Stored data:

-- ==== Sys2Proof/Machine/Descriptors.lean ====
section
/-! DEFINITION. What every submission descriptor shares: when the part starts one (R277, R279, R280), the header (Table 13-5), the
order of the checks (R351), and its last record. -/

namespace Sys2Proof.Machine

/-- Whether a TEST descriptor runs, which delays the next descriptor (R216). -/
def ringTest (s : State) : Bool :=
  match s.sec.test with
  | some t =>
    match t.by_ with
    | .ring _ _ _ => true
    | _ => false
  | none => false

/-- Whether the part starts the next descriptor: READY with the link trained and the rings enabled, a fetched descriptor, room in the completion
ring, and no TEST in progress. -/
def canStart (s : State) : Bool :=
  barOpen s && s.rings.committed.enable && s.rings.sqDone != s.rings.sqHead && !cqFull s && !ringTest s

/-- The count at which the next descriptor was fetched. -/
def sqNext (s : State) : Nat := s.rings.sqDone.toNat

/-- The descriptor is taken from those fetched. -/
def takeDesc (s : State) : State := { s with rings := { s.rings with sqDone := s.rings.sqDone + 1 } }

/-- What a descriptor of an opcode does, with the count at which it was fetched. -/
def onDesc (op : Nat) (d : BitVec 512) (f : Nat → State → State) (s : State) : State :=
  if dOp d = op ∧ canStart s then f (sqNext s) (takeDesc s) else s

/-- Whether `n` bits from `lo` are 0. -/
def zeros (d : BitVec 512) (lo n : Nat) : Bool := fld d lo n == 0

/-- Whether the header's reserved bits are 0, and STRICT where the opcode has none. -/
def headOk (d : BitVec 512) (strict : Bool) : Bool := zeros d 10 6 && zeros d 16 16 && (strict || !bit d 9)

/-- The last record of a descriptor. -/
def finish (d : BitVec 512) (sq status : Nat) (info : List Byte) (s : State) : State := complete (recOf d sq true status info) s

/-- The first check that fails, in order: its status. -/
def firstFailure : List (Bool × Nat) → Option Nat
  | [] => none
  | (bad, status) :: t => if bad then some status else firstFailure t

/-- A descriptor refused by the first check that fails, with INFO 0; else carried out. -/
def checked (d : BitVec 512) (sq : Nat) (checks : List (Bool × Nat)) (f : State → State) (s : State) : State :=
  match firstFailure checks with
  | some status => finish d sq status [] s
  | none => f s

end Sys2Proof.Machine
end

● To do: Which lines of the data include "firstFailure"? Copy each of them.

● Your solution:
def firstFailure : List (Bool × Nat) → Option Nat
  | (bad, status) :: t => if bad then some status else firstFailure t
  match firstFailure checks with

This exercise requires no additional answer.